Democrats are deeply disappointed that gambling bill failed

On Friday, the Alabama House Democratic Caucus released a statement expressing disappointment that the lottery and gaming legislation failed in yet another legislative session.

"We are deeply disappointed that the people of Alabama will, once again, be denied the right to vote on this important issue," the House Democrats wrote. "From the beginning, House Democrats have honored the clear mandate given by the People of Alabama, fighting for a true education lottery wholly devoted to education, and securing funding for health care throughout Alabama."

"Inevitably, people will continue to spend money on the lottery and other types of gaming in adjoining states and, sadly, Alabama will miss out on that sorely needed revenue," the House Democrats continued. "We expect that this issue will be considered in the future, and we will once again expect the clear mandate of Alabama voters to be reflected in any good-faith gaming legislation."

Polling consistently shows that the people of Alabama are in favor a lottery. Polls also show that most Alabamians oppose casinos – particularly in their home counties where their communities would be directly exposed to the crime and other social costs of gambling addictions. A clean lottery bill would likely be ratified by the voters; but gambling proponents in the Legislature would never allow clean paper lottery only pass, because they know that a casino bill likely would never be ratified so they always attach some sort of legalization of outlaw casinos to the lottery. To complicate matters further, the Legislature want to be able to cherry pick which group of gamblers benefit from their legislation and then close the illegal gambling sites that they don't like.

Inevitably, satisfying all of the feuding gambling syndicates proves to be too difficult and one of them pulls out of the deal at the last minute. This time the Poarch Creek band of Indians (PCI) came to the last-minute conclusion that the third version of the gambling bill was not in their best interests and urged the Senate sponsor, Senator Greg Albritton (R-Atmore), to kill the bill on the verge of final passage. The last week and a half of the session was spent with the Governor's office, Speaker of the House Nathaniel Ledbetter (R-Rainsville), and Speaker Pro Tempore Greg Reed (R-Jasper) in an ultimately futile effort to resurrect the bill after the PCI revolt.

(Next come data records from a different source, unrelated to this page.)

-- ==== Sys2Proof/Machine/Memory.lean ====
section
/-! DEFINITION. Group 5, the memory access instructions (13_memory_instr R226 to R237), and the events of memory traffic
(12_ordering R212 to R219, 11_memories R199, R204). -/

namespace Sys2Proof.Machine

/-! ### Operands -/

/-- The address of an M-form with offset scale `s` (R228). -/
def mAddr (e : Env) (m : MAddr) (s : Nat) : W64 := BitVec.ofInt 64 ((readBase e m.a).toNat + (s : Int) * m.off.toInt)

/-- A 64-bit value of a base operand. -/
def wOf (n : Nat) : W64 := BitVec.ofNat 64 n

/-- Elements of LD: a k destination takes the lowest executing lane's value (04_registers R77). -/
def ldElems (d : Dst) (m : MAddr) (t : ITy) (lead : Bool) (e : Env) : List Elem :=
  [{ kind := .load, addr := mAddr e m t.w.bytes, size := t.w.bytes,
     ret := match d with
       | .x n => .x n.toNat t
       | .k n => if lead then .k n.toNat else .none }]

def stElems (m : MAddr) (b : Opnd) (w : Width) (e : Env) : List Elem :=
  [{ kind := .store, addr := mAddr e m w.bytes, size := w.bytes, data := wOf (readOp w e b) }]

/-- Registers that element `i` of a vector takes. -/
def vecReg (d : XReg) (w : Width) (i : Nat) : Nat := d.toNat + (if w == .w64 then 2 * i else i)

def ldvElems (d : XReg) (m : MAddr) (t : ITy) (c : VCnt) (e : Env) : List Elem :=
  (List.range (vcount c)).map fun i =>
    { kind := .load, addr := mAddr e m t.w.bytes + wOf (i * t.w.bytes), size := t.w.bytes, ret := .x (vecReg d t.w i) t }

def stvElems (m : MAddr) (b : XReg) (w : Width) (c : VCnt) (e : Env) : List Elem :=
  (List.range (vcount c)).map fun i =>
    { kind := .store, addr := mAddr e m w.bytes + wOf (i * w.bytes), size := w.bytes,
      data := wOf (readOp w e (.x (BitVec.ofNat 7 (vecReg b w i)))) }

def atomElems (op : AOp) (d : XReg) (m : MAddr) (b : Opnd) (w : W2) (sg : Bool) (e : Env) : List Elem :=
  [{ kind := .atom op w sg, addr := mAddr e m (w2 w).bytes, size := (w2 w).bytes, data := wOf (readOp (w2 w) e b),
     ret := .x d.toNat ⟨w2 w, false⟩ }]

def acasElems (d : XReg) (m : MAddr) (b : Opnd) (w : W2) (e : Env) : List Elem :=
  [{ kind := .acas w, addr := mAddr e m (w2 w).bytes, size := (w2 w).bytes, data := wOf (readOp (w2 w) e b),
     cmp := wOf (readOp (w2 w) e (.x d)), ret := .x d.toNat ⟨w2 w, false⟩ }]

def ldfeElems (d : XReg) (m : MAddr) (e : Env) : List Elem :=
  [{ kind := .ldfe, addr := mAddr e m 8, size := 8, ret := .x d.toNat ⟨.w64, false⟩ }]

def stfeElems (m : MAddr) (b : Base) (e : Env) : List Elem :=
  [{ kind := .stfe, addr := mAddr e m 8, size := 8, data := readBase e b }]

def tagElems (k : AKindM) (m : MAddr) (r : Ret) (e : Env) : List Elem :=
  [{ kind := k, addr := mAddr e m 8, size := 8, ret := r }]

/-! ### Bodies, which a replay shares (11_memories R209) -/

def ldBody (d : Dst) (m : MAddr) (t : ITy) (o : MO) : Body := memBody (ldElems d m t) o
def stBody (m : MAddr) (b : Opnd) (w : Width) (o : MO) : Body := memBody (fun _ => stElems m b w) o
def ldvBody (d : XReg) (m : MAddr) (t : ITy) (c : VCnt) (o : MO) : Body := memBody (fun _ => ldvElems d m t c) o
def stvBody (m : MAddr) (b : XReg) (w : Width) (c : VCnt) (o : MO) : Body := memBody (fun _ => stvElems m b w c) o
def atomBody (op : AOp) (d : XReg) (m : MAddr) (b : Opnd) (w : W2) (sg : Bool) (o : MO) : Body :=
  memBody (fun _ => atomElems op d m b w sg) o
def acasBody (d : XReg) (m : MAddr) (b : Opnd) (w : W2) (o : MO) : Body := memBody (fun _ => acasElems d m b w) o
def ldfeBody (d : XReg) (m : MAddr) (o : MO) : Body := memBody (fun _ => ldfeElems d m) o
def stfeBody (m : MAddr) (b : Base) (o : MO) : Body := memBody (fun _ => stfeElems m b) o
def fetagReadBody (d : XReg) (m : MAddr) (o : MO) : Body :=
  memBody (fun _ => tagElems .tagRead m (.x d.toNat ⟨.w32, false⟩)) o
def fetagFillBody (m : MAddr) (o : MO) : Body := memBody (fun _ => tagElems .tagFill m .none) o
def fetagEmptyBody (m : MAddr) (o : MO) : Body := memBody (fun _ => tagElems .tagEmpty m .none) o

/-! ### Meanings -/

def execLd (d : Dst) (m : MAddr) (t : ITy) (o : MO) : State → Host.Outcome State Fault Refusal :=
  runWord (.ld d m t o) m.g (rdPlain (.ld d m t o)) always (ldBody d m t o)

def execSt (m : MAddr) (b : Opnd) (w : Width) (o : MO) : State → Host.Outcome State Fault Refusal :=
  runWord (.st m b w o) m.g (rdPlain (.st m b w o)) always (stBody m b w o)

def execLdv (d : XReg) (m : MAddr) (t : ITy) (c : VCnt) (o : MO) : State → Host.Outcome State Fault Refusal :=
  runWord (.ldv d m t c o) m.g (rdPlain (.ldv d m t c o)) always (ldvBody d m t c o)

def execStv (m : MAddr) (b : XReg) (w : Width) (c : VCnt) (o : MO) : State → Host.Outcome State Fault Refusal :=
  runWord (.stv m b w c o) m.g (rdPlain (.stv m b w c o)) always (stvBody m b w c o)

def execAtom (op : AOp) (d : XReg) (m : MAddr) (b : Opnd) (w : W2) (sg : Bool) (o : MO) :
    State → Host.Outcome State Fault Refusal :=
  runWord (.atom op d m b w sg o) m.g (rdPlain (.atom op d m b w sg o)) always (atomBody op d m b w sg o)

def execAcas (d : XReg) (m : MAddr) (b : Opnd) (w : W2) (o : MO) : State → Host.Outcome State Fault Refusal :=
  runWord (.acas d m b w o) m.g (rdPlain (.acas d m b w o)) always (acasBody d m b w o)

def execLdfe (d : XReg) (m : MAddr) (o : MO) : State → Host.Outcome State Fault Refusal :=
  runWord (.ldfe d m o) m.g (rdPlain (.ldfe d m o)) always (ldfeBody d m o)

def execStfe (m : MAddr) (b : Base) (o : MO) : State → Host.Outcome State Fault Refusal :=
  runWord (.stfe m b o) m.g (rdPlain (.stfe m b o)) always (stfeBody m b o)

def execFetagRead (d : XReg) (m : MAddr) (o : MO) : State → Host.Outcome State Fault Refusal :=
  runWord (.fetagRead d m o) m.g (rdPlain (.fetagRead d m o)) always (fetagReadBody d m o)

def execFetagFill (m : MAddr) (o : MO) : State → Host.Outcome State Fault Refusal :=
  runWord (.fetagFill m o) m.g (rdPlain (.fetagFill m o)) always (fetagFillBody m o)

def execFetagEmpty (m : MAddr) (o : MO) : State → Host.Outcome State Fault Refusal :=
  runWord (.fetagEmpty m o) m.g (rdPlain (.fetagEmpty m o)) always (fetagEmptyBody m o)

/-- Threads wait at a FENCE that they have issued, or wait no longer. -/
def State.fenceAt (s : State) (wk : Nat) (tids : List Nat) (pc : Option W64) : State := s.modTids wk tids fun t => { t with fence := pc }

/-- FENCE (R235): the release step or the place comes first, the acquire step holds the thread behind the word. -/
def fenceBody (o : MO) : Body := fun s c _ who =>
  let tids := who.map fun e => e.tid
  match s.fenceFirst c tids o with
  | some (.done s l) => .done (s.fenceAt c.wg tids (some c.pc)) l
  | some .held => .done (s.fenceAt c.wg tids (some c.pc)) (tids.map fun t => (t, .held))
  | some .illegal => .illegal
  | none =>
    let acq (s : State) (t : Nat) : State :=
      if o.o == .rel then s
      else (s.modThr (thrKey c.wg t) fun u => { u with hold := .acq o.sc }).settleAcq (thrKey c.wg t)
    .done (tids.foldl acq (s.fenceAt c.wg tids none)) (tids.map fun t => (t, .next))

def execFence (o : MO) (g : Guard) : State → Host.Outcome State Fault Refusal :=
  runWord (.fence o g) g (rdPlain (.fence o g)) always (fenceBody o)

/-- PREF (R236) changes no architectural state. -/
def prefBody : Body := fun s _ _ who => .done s (who.map fun e => (e.tid, .next))

def execPref (m : MAddr) : State → Host.Outcome State Fault Refusal :=
  runWord (.pref m) m.g (rdPlain (.pref m)) always prefBody

/-! ### Events of memory traffic -/

/-- The access of an identifier. -/
def State.acc? (s : State) (id : Nat) : Option Access := s.accs.find? (·.id == id)

/-- The thread's gang has given its tag waits back to be replayed (13_memory_instr R237). -/
def State.givenBack (s : State) (a : Access) : Bool :=
  let g := s.gang (s.wg (a.thr / 2048)).gang
  a.kind.waitsTag && !a.cancelled &&
    (g.st == .preempted || (match g.pre with | some p => p.acks.contains .issue | none => false) ||
      (s.thr a.thr).pre != .none)

/-- Whether a peer load is served from the die's cached copy, when there is one: nothing decides it (assumption 2). -/
def State.peerLoad (s : State) (a : Access) : W64 × State :=
  let w := a.loc / 8
  let k := viewKey a.dkey w
  let (n, s) := s.draw
  match tfind s.views k with
  | some v =>
    if Config.freeChoice n % 2 = 0 && !a.unc then (v, s)
    else
      let h := readWord s.mem w
      (h, { s with views := if a.unc then s.views else tset s.views k h })
  | none =>
    let h := readWord s.mem w
    (h, { s with views := if a.unc then s.views else tset s.views k h })

/-- A load reads its value at the level that answers it (R211, R218, R219; uncached: at its home). -/
def State.serveLoad (s : State) (a : Access) : State :=
  let part (v : W64) : W64 := wordPart v (a.loc % 8) a.size
  if a.peer then
    let (v, s) := s.peerLoad a
    s.modAcc a.id fun b => { b with served := some (part v) }
  else if a.unc && a.repl.isNone then
    s.modAcc a.id fun b => { b with served := some (part (readWord s.mem (a.loc / 8))), past := s.pastOf (a.loc / 8), after := s.dueAt a }
  else
    let pl : Place := { loc := a.loc, repl := a.repl, unc := a.unc }
    s.modAcc a.id fun b => { b with served := some (s.readSeen a.pkg a.core pl a.size) }

/-- LOAD_RETURN (R229, R233, R234): the access is served when its turn in program order has come; served, it returns. -/
def execLoadReturn (id : Nat) (s : State) : Host.Outcome State Fault Refusal :=
  match s.acc? id with
  | none => .next s
  | some a =>
    if a.unbacked || a.done then .next s
    else
      match a.served with
      | some v => .next (if s.covered a then s.finishReturn a v else s)
      | none =>
        .next (match a.kind with
          | .load => if s.mayLoad a then s.serveLoad a else s
          | .ldfe => if s.mayStore a && a.arrived.isNone && !s.givenBack a then s.arrive a else s
          | .tagRead =>
            if s.mayStore a then s.modAcc id fun b => { b with served := some (if s.isFull (a.loc / 8) then 1 else 0) } else s
          | .store => s
          | .atom _ _ _ => s
          | .acas _ => s
          | .stfe => s
          | .tagFill => s
          | .tagEmpty => s)

/-- STORE_AT_HOME (R212, R213): a store, STFE or tag operation is performed at its home. -/
def execStoreAtHome (id : Nat) (s : State) : Host.Outcome State Fault Refusal :=
  match s.acc? id with
  | none => .next s
  | some a =>
    if a.unbacked || a.performed || !s.mayStore a then .next s
    else
      .next (match a.kind with
        | .store =>
          let s := s.performData a a.size a.data Vec.zero
          (s.modAcc id fun b => { b with served := some 0 }).retireAcc id
        | .stfe => if a.arrived.isNone && !s.givenBack a then (s.arrive a).retireAcc id else s
        | .tagFill => ((s.tagStep a).modAcc id fun b => { b with served := some 0 }).retireAcc id
        | .tagEmpty => ((s.tagStep a).modAcc id fun b => { b with served := some 0 }).retireAcc id
        | .load => s
        | .ldfe => s
        | .tagRead => s
        | .atom _ _ _ => s
        | .acas _ => s)

/-- ATOM_RETURN (R231, R232): an atomic is performed at its home; performed, it returns. -/
def execAtomReturn (id : Nat) (s : State) : Host.Outcome State Fault Refusal :=
  match s.acc? id with
  | none => .next s
  | some a =>
    let go (s : State) : State :=
      if a.unbacked || a.done then s
      else
        match a.served with
        | some v => if s.covered a then s.finishReturn a v else s
        | none => if s.mayStore a then s.performAtom a else s
    .next (match a.kind with
      | .atom _ _ _ => go s
      | .acas _ => go s
      | .load => s
      | .store => s
      | .ldfe => s
      | .stfe => s
      | .tagRead => s
      | .tagFill => s
      | .tagEmpty => s)

/-- NOTICE_INSTALL (R212, R218): a die installs a notice whose turn it is. -/
def execNoticeInstall (id : Nat) (s : State) : Host.Outcome State Fault Refusal :=
  match s.notices.find? (·.id == id) with
  | none => .next s
  | some n => .next (if s.canInstall n then (s.install n).retireAcc n.acc else s)

/-- PEER_ACK (R215): the peer home acknowledges a performed store, once the dies of its package have installed it (R216, R219). -/
def execPeerAck (id : Nat) (s : State) : Host.Outcome State Fault Refusal :=
  match s.acc? id with
  | none => .next s
  | some a =>
    .next (if a.peer && a.performed && !a.kind.returns && !(s.notices.any fun n => n.acc == id) then
        { s with accs := s.accs.filter (·.id != id) }
      else s)

/-- SC_FENCE_PLACE (R215): a thread whose release step is complete takes its place in the order of sc fences. After an `.sc`
access the second fence ends with the acquire step. -/
def execScFencePlace (thr : Nat) (s : State) : Host.Outcome State Fault Refusal :=
  let t := s.thr thr
  match t.hold with
  | .scPre sc =>
    .next (if s.relDone thr sc then (s.modThr thr fun t => { t with scPlaced := true }).endHold (thr / 2048) (thr % 2048) else s)
  | .scPost sc =>
    .next (if s.relDone thr sc then (s.modThr thr fun t => { t with hold := .acq sc }).settleAcq thr else s)
  | _ => .next s

/-- PEER_ERROR_RESPONSE (11_memories R199, R205): the response to an access that nothing backs; the thread takes ACCESS at
its word, and the response is counted. -/
def execPeerErrorResponse (id : Nat) (s : State) : Host.Outcome State Fault Refusal :=
  match s.acc? id with
  | none => .next s
  | some a =>
    if !a.unbacked then .next s
    else
      let s := { s with accs := s.accs.filter (·.id != id) }
      let s := s.errResponse a.pkg a.loc
      let t := s.thr a.thr
      if t.live && t.hold == .peer id then
        let s := s.modThr a.thr fun t => { t with hold := .none }
        .next (s.trap (a.thr / 2048) [(a.thr % 2048, { cause := .access, detail := 0x03, pc := t.pc, addr := a.addr })])
      else .next s

/-- Bytes of a host write from a physical address up, word by word (R213): posted writes enter home order like stores without a clock, in
their order. -/
def State.hostWrite (s : State) (p pa : Nat) (bytes : List Byte) : State :=
  (List.range (bytes.length / 8 + 2)).foldl (fun s i =>
    let lo := max pa ((pa / 8 + i) * 8)
    let hi := min (pa + bytes.length) ((pa / 8 + i + 1) * 8)
    match s.devLoc p lo with
    | some l =>
      if lo < hi then s.homeStore l (hi - lo) (BitVec.ofNat 64 (fld bytes (lo - pa) (hi - lo))) { posted := .host } else s
    | none => s) s

/-- HOST_MEM_WRITE (R213): the host writes device memory at a physical address of the package. -/
def execHostMemWrite (pkg pa : Nat) (bytes : List Byte) (s : State) : Host.Outcome State Fault Refusal :=
  .next (s.hostWrite pkg pa bytes)

/-- TLB_WALK (11_memories R204): a walker fills the TLBs with a present, valid leaf, or finds none. -/
def execTlbWalk (pkg core fn va : Nat) (s : State) : Host.Outcome State Fault Refusal :=
  .next (s.translate pkg core fn va).2

end Sys2Proof.Machine
end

PCI operates three electronic bingo type casinos in Atmore, Wetumpka, and Montgomery. They are federally licensed. In addition to PCI's legally licensed operations, there are over 50 illegal gambling operations across the state. Most receive some level of "protection" from local law enforcement and district attorneys allowing them to operate in defiance of the Alabama Constitution which forbids games of chance outside of charity bingo on paper cards.